For our use case (messages never expire, consuming logic is complex and
evolves every couple of months necessitating a full replay, we’re the only
consumer, few 100k messages per year), we’ve decided that it just isn’t worth
the trade offs vs storing temporal data in Postgres.

The place where streaming seems to be most useful for us is for piping data
from one team to any other team. That way, no one needs to quibble over
database permissions, we can just hand over the topic name and say “have fun”.

For internal workloads, the pain points are the ones where streaming is known
to have faults: quick and easy queries on the data in the queue, ergonomics
around schema evolution and topic offsets, exactly once delivery with n>1
partitions and shards, Zookeeper crapping out and dropping messages for god
knows what reason.

These are all problems that Postgres solves for free.

I think streaming makes sense between teams, or if your workload is
significantly different from ours, but that’s just my two cents.

Kafka and friends are for sure useful tools, but they are not the be all end
all they’re sometimes made out to be by people who don’t have to deal with
them day in and out.

------
allenu
As the author alludes to at the end, streaming is a skill, and I think that
really is a big issue. A lot of us, myself included, don't immediately reach
for streaming as a solution to our problems, even if it can be.

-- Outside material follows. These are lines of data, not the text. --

-- ==== Sys2Proof/Laws/Access.lean ====
section
/-!
SUPPORT. Accesses of the issuing thread where the checks pass and nothing delays them: the place, the bytes delivered, the
bytes stored, and what stays.
-/

namespace Sys2Proof.Machine

open Claims

/-! ### Checks and places (R78, R94) -/

theorem align_of_dvd {ga : Ptr} {align : Nat} (h : ga.v.toNat % align = 0) : ¬ ga.v.toNat % align ≠ 0 := by simp [h]

/-- The checks before translation, where they pass. -/
theorem precheck_ok {s : State} {ga : Ptr} {n align : Nat} {k : BitVec 4} (hc : s.spaceCheck ga n = none) (h4 : ga.sb ≠ 0xF4)
    (ha : ga.v.toNat % align = 0) : precheck ga n align k s = .ok () s := by
  simp only [precheck, M.bind_apply, M.get_apply, hc]
  rw [if_neg (fun e => h4 e.1), if_neg (by simp [ha])]
  rfl

/-- An access to a local space whose checks pass. -/
theorem resolve_local {s : State} {ga : Ptr} {n align : Nat} {acc : Access} (hc : s.spaceCheck ga n = none) (h4 : ga.sb ≠ 0xF4)
    (hl : ¬ ga.sb.toNat < 0xF0) (ha : ga.v.toNat % align = 0) : resolve ga n align acc s = .ok (s.localPlace ga) s := by
  unfold resolve
  rw [M.bind_ok _ (precheck_ok hc h4 ha), if_neg hl]
  rfl

/-- An access whose checks pass: its place, and the state as it was. -/
theorem resolve_placed {s : State} {ga : Ptr} {n align : Nat} {acc : Access} {l : Loc} (h : Placed s ga n acc l)
    (ha : ga.v.toNat % align = 0) : resolve ga n align acc s = .ok l s := by
  rcases h with ⟨h1, h2, h3, h4⟩ | ⟨h1, h2, h3, h4⟩ | ⟨h1, h2, h3, h4⟩ | ⟨h1, h2, h3, h4, h5, h6⟩ | ⟨h1, h2, h3, h4⟩ |
    ⟨h1, h2, e, h3, h4, h5, h6, h7⟩
  · have hs : s.turn.slot.val ≠ 4 := fun e => h2 (Fin.ext e)
    rw [resolve_local (by simp [State.spaceCheck, State.gaCheck, State.viewer, h1, h3, hs]) (by simp [h1]) (by simp [h1]) ha]
    simp [State.localPlace, placeLocal, State.viewer, h1, h4, hs]
  · rw [resolve_local (by simp [State.spaceCheck, State.gaCheck, State.viewer, h1, h2, h3]) (by simp [h1]) (by simp [h1]) ha]
    simp [State.localPlace, placeLocal, State.viewer, h1, h2, h4]
  · have hs : s.turn.slot.val ≠ 4 := fun e => h2 (Fin.ext e)
    rw [resolve_local (by simp [State.spaceCheck, State.gaCheck, State.viewer, h1, h3, hs]) (by simp [h1]) (by simp [h1]) ha]
    simp [State.localPlace, placeLocal, State.viewer, h1, h4]
  · have hs : s.turn.slot.val ≠ 4 := fun e => h2 (Fin.ext e)
    simp only [show (2 : Nat) ^ 48 = 281474976710656 by rfl] at h3 h4 h5 h6
    have h4' : ¬ 3407872 < ga.v.toNat % 281474976710656 + n := by omega
    rw [resolve_local (by simp [State.spaceCheck, State.gaCheck, State.viewer, h1, h3, h4', h5, hs]) (by simp [h1]) (by simp [h1]) ha]
    simp [State.localPlace, placeLocal, h1, h6]
  · rw [resolve_local (by simp [State.spaceCheck, State.gaCheck, State.viewer, h1, h2, h3]) (by simp [h1]) (by simp [h1]) ha]
    simp [State.localPlace, placeLocal, State.viewer, h1, h4]
  · have hc : s.spaceCheck ga n = none := by
      unfold State.spaceCheck State.gaCheck
      split <;> rename_i hsb <;> first | (rw [hsb] at h1; omega) | skip
      rw [if_neg (by omega)]
    have h4b : ga.sb ≠ 244#8 := fun e => by rw [e] at h1; simp at h1
    have hd : (dirties acc && !bit e.leaf 58) = false := by
      cases hx : dirties acc with
      | false => rfl
      | true => simp [h5 hx]
    unfold resolve
    rw [M.bind_ok _ (precheck_ok hc h4b ha), if_pos (by omega)]
    have he : s.heldEntry s.turn.rank (decide (s.turn.slot = 4)) (vpnOf ga) (field s.me.asid 0 16) = some e := by
      unfold State.heldEntry
      by_cases hs : s.turn.slot = 4
      · rw [if_pos hs] at h3; simp only [hs, decide_true, if_true]; exact h3
      · rw [if_neg hs] at h3; simp only [hs, decide_false, Bool.false_eq_true, if_false]
        rw [show List.find? _ (s.core s.turn.rank).utlb = some e from h3]
    have hp : s.promote s.turn.rank (decide (s.turn.slot = 4)) e = s := by
      unfold State.promote
      by_cases hs : s.turn.slot = 4
      · simp [hs]
      · rw [if_neg hs] at h3
        have hc := List.mem_of_find?_eq_some h3
        rw [if_pos]
        simp only [hs, decide_false, Bool.false_or, List.contains_iff_mem]
        exact hc
    have hx : s.entryFor s.turn.rank (decide (s.turn.slot = 4)) (field s.me.asid 0 16) s.me.ptbase (vpnOf ga) = .ok (e, none) := by
      simp [State.entryFor, he]
    simp only [translate, M.bind_apply, M.get_apply, M.pure_apply, M.ite_apply, upd_apply, h2, hx, hp, h4, hd, ← h6, h7, Bool.not_true,
      Bool.false_eq_true, if_false]

/-! ### Performance (R89, R90, R96, R111) -/

section
variable {s : State} {l : Loc} {n : Nat}

@[simp] theorem State.sent_mem (s : State) (r : Nat) (d : Word) : (s.sent r d).mem = s.mem := rfl
@[simp] theorem State.received_mem (s : State) (r : Nat) (d : Word) : (s.received r d).mem = s.mem := rfl

@[simp] theorem State.th_sent (s : State) (r : Nat) (d : Word) : (s.sent r d).th = s.th := by
  unfold State.th State.sent State.thAt
  by_cases h : s.turn.rank = r
  · subst h; simp
  · simp [State.core_modCore_ne _ _ h]

@[simp] theorem State.th_received (s : State) (r : Nat) (d : Word) : (s.received r d).th = s.th := by
  unfold State.th State.received State.thAt
  by_cases h : s.turn.rank = r
  · subst h; simp
  · simp [State.core_modCore_ne _ _ h]

@[simp] theorem State.turn_sent (s : State) (r : Nat) (d : Word) : (s.sent r d).turn = s.turn := rfl
@[simp] theorem State.turn_received (s : State) (r : Nat) (d : Word) : (s.received r d).turn = s.turn := rfl

/-- What an access to a home leaves of the state: the messages that it counts are all it changes. -/
structure Visited (s t : State) (home : Nat) : Prop where
  th : t.th = s.th
  mem : t.mem = s.mem
  turn : t.turn = s.turn
  core : ∀ r, (t.core r).vault = (s.core r).vault ∧ (t.core r).badScratch = (s.core r).badScratch
    ∧ (t.core r).weakScratch = (s.core r).weakScratch ∧ (t.core r).mitten = (s.core r).mitten
    ∧ (t.core r).ranges = (s.core r).ranges ∧ (t.core r).redbuf = (s.core r).redbuf
  bands : t.bands = s.bands
  tiers : t.tiers = s.tiers
  checks : t.tierChecks = s.tierChecks
  own : home = s.turn.rank → t = s

theorem Visited.refl (s : State) (home : Nat) : Visited s s home :=
  { th := rfl, mem := rfl, turn := rfl, core := fun _ => ⟨rfl, rfl, rfl, rfl, rfl, rfl⟩, bands := rfl, tiers := rfl, checks := rfl,
    own := fun _ => rfl }

theorem Visited.pairing {t : State} {home : Nat} (h : Visited s t home) (r : Nat) : t.pairing r = s.pairing r := by
  simp [State.pairing, State.band, h.bands]

theorem Visited.fixedLoc {t : State} {home : Nat} (h : Visited s t home) (l : Loc) : t.fixedLoc l = s.fixedLoc l := by
  simp [State.fixedLoc, State.fixedAt, h.pairing, Core.fixedOffset, h.core]

theorem Visited.unreadable {t : State} {home : Nat} (h : Visited s t home) (l : Loc) (n : Nat) : t.unreadable l n = s.unreadable l n := by
  have h1 : t.zeroMapped l = s.zeroMapped l := by simp [State.zeroMapped, h.core]
  have h2 : t.fixedAt l.home l.off = s.fixedAt l.home l.off := by simp [State.fixedAt, h.pairing, Core.fixedOffset, h.core]
  have h3 : t.tierFails l.key n = s.tierFails l.key n := by
    have e : t.tierCheck = s.tierCheck := by funext b; simp only [State.tierCheck, h.mem]
    unfold State.tierFails; rw [e, h.checks]
  unfold State.unreadable
  rw [h1, h2, h3, h.tiers, (h.core _).1, (h.core _).2.1]

theorem Visited.freePairEntry {t : State} {home : Nat} (h : Visited s t home) (r o : Nat) : t.freePairEntry r o = s.freePairEntry r o := by
  simp [State.freePairEntry, h.pairing, h.core]

/-- A read delivers the same where the pair buffer and memory are the same. -/
theorem look_congr {s t : State} {l : Loc} {n : Nat} (hp : t.pairing l.home = s.pairing l.home)
    (hm : (t.core l.home).mitten = (s.core l.home).mitten) (h : t.mem = s.mem) : t.look l n = s.look l n := by
  have e : ∀ o k, t.pairBytes l.home o k = s.pairBytes l.home o k := fun o k => by
    induction k generalizing o with
    | zero => rfl
    | succ k ih =>
      have hf : t.freePairEntry l.home o = s.freePairEntry l.home o := by simp only [State.freePairEntry, hp, hm]
      simp only [State.pairBytes, hf, State.byteAt, h, ih]
  simp only [State.look, hp, e, State.peek, h]

theorem core_sent_fields (s : State) (q r : Nat) (d : Word) : ((s.sent q d).core r).vault = (s.core r).vault
    ∧ ((s.sent q d).core r).badScratch = (s.core r).badScratch ∧ ((s.sent q d).core r).weakScratch = (s.core r).weakScratch
    ∧ ((s.sent q d).core r).mitten = (s.core r).mitten ∧ ((s.sent q d).core r).ranges = (s.core r).ranges
    ∧ ((s.sent q d).core r).redbuf = (s.core r).redbuf := by
  unfold State.sent
  by_cases h : r = q
  · subst h; simp
  · simp [State.core_modCore_ne _ _ h]

theorem core_received_fields (s : State) (q r : Nat) (d : Word) : ((s.received q d).core r).vault = (s.core r).vault
    ∧ ((s.received q d).core r).badScratch = (s.core r).badScratch ∧ ((s.received q d).core r).weakScratch = (s.core r).weakScratch
    ∧ ((s.received q d).core r).mitten = (s.core r).mitten ∧ ((s.received q d).core r).ranges = (s.core r).ranges
    ∧ ((s.received q d).core r).redbuf = (s.core r).redbuf := by
  unfold State.received
  by_cases h : r = q
  · subst h; simp
  · simp [State.core_modCore_ne _ _ h]

theorem mem_insert_cores {α : Type} {m : List (Nat × α)} {k : Nat} {v : α} {p : Nat × α} (h : p ∈ insert m k v) : p ∈ m ∨ p = (k, v) := by
  induction m with
  | nil => simp [insert] at h; exact .inr h
  | cons c t ih =>
    obtain ⟨j, w⟩ := c
    simp only [insert] at h
    split at h
    · simp at h; rcases h with h | h | h <;> simp [h]
    · split at h
      · simp at h; rcases h with h | h <;> simp [h]
      · simp at h; rcases h with h | h
        · simp [h]
        · rcases ih h with h | h <;> simp [h]

theorem mem_of_lookup {α : Type} {m : List (Nat × α)} {k : Nat} {v : α} (h : lookup m k = some v) : (k, v) ∈ m := by
  induction m with
  | nil => simp [lookup] at h
  | cons c t ih =>
    obtain ⟨j, w⟩ := c
    simp only [lookup] at h
    split at h
    · rename_i e; simp at h; simp [e, h]
    · simp [ih h]

/-- Whether some core buffers a reduction that a test accepts, after a change of a core that keeps its buffer. -/
theorem redbuf_modCore (s : State) (r : Nat) (f : Core → Core) (hf : (f (s.core r)).redbuf = (s.core r).redbuf)
    {P : RedEntry → Prop} (h : ∀ p ∈ s.cores, ∀ e ∈ p.2.redbuf, P e) : ∀ p ∈ (s.modCore r f).cores, ∀ e ∈ p.2.redbuf, P e := by
  intro p hp e he
  rcases mem_insert_cores hp with hp | hp
  · exact h p hp e he
  · subst hp
    simp only [hf] at he
    unfold State.core at he
    cases hl : lookup s.cores r with
    | none => simp [hl, Core.reset] at he
    | some c => simp [hl] at he; exact h _ (mem_of_lookup hl) e he

theorem recall_none (s : State) (l : Loc) (n : Nat)
    (h : ∀ p ∈ s.cores, ∀ e ∈ p.2.redbuf, e.loc.granule < l.key / 64 ∨ (l.key + n - 1) / 64 < e.loc.granule) : s.recall l n = s := by
  unfold State.recall
  dsimp only
  rw [List.filter_eq_nil_iff.2]
  · rfl
  · intro p hp hany
    simp only [List.any_eq_true, Bool.and_eq_true, decide_eq_true_eq] at hany
    obtain ⟨e, he, h1, h2⟩ := hany
    rcases h p hp e he with h | h <;> omega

For instance, I'm working on a file-based CRDT-style distributed, journaling
database (for single-user but multi-device) and the "diffs" for a single
device are stored in a journal. Now in retrospect, it's obvious that I don't
need to store the entire journal of diffs in memory (this is a "streaming"
architecture), but on my first couple of passes, because it was easier, I
stored everything in memory.

After playing around with some toy projects using my database, I realized this
wouldn't scale (why load all of history into memory if you don't need it?) and
not only that my system lends itself better to a "file stream", i.e. don't
store everything in mem, just append to existing files or read from them as
needed. Seems obvious now, but when building it out, my first inclination
wasn't to do it that way.

------
JMTQp8lwXL
In addition to streams, Buffers confused me for longer than they should have.
Unlike streams, which have an indefinite length, buffers are a fix-sized
amount of binary data.

------
mmis1000
The buffer size handling of stream is is handling in nodejs using a mechanism
called backpressuring.

[https://en.m.wikipedia.org/wiki/Backpressure_routing](https://en.m.wikipedia.org/wiki/Backpressure_routing)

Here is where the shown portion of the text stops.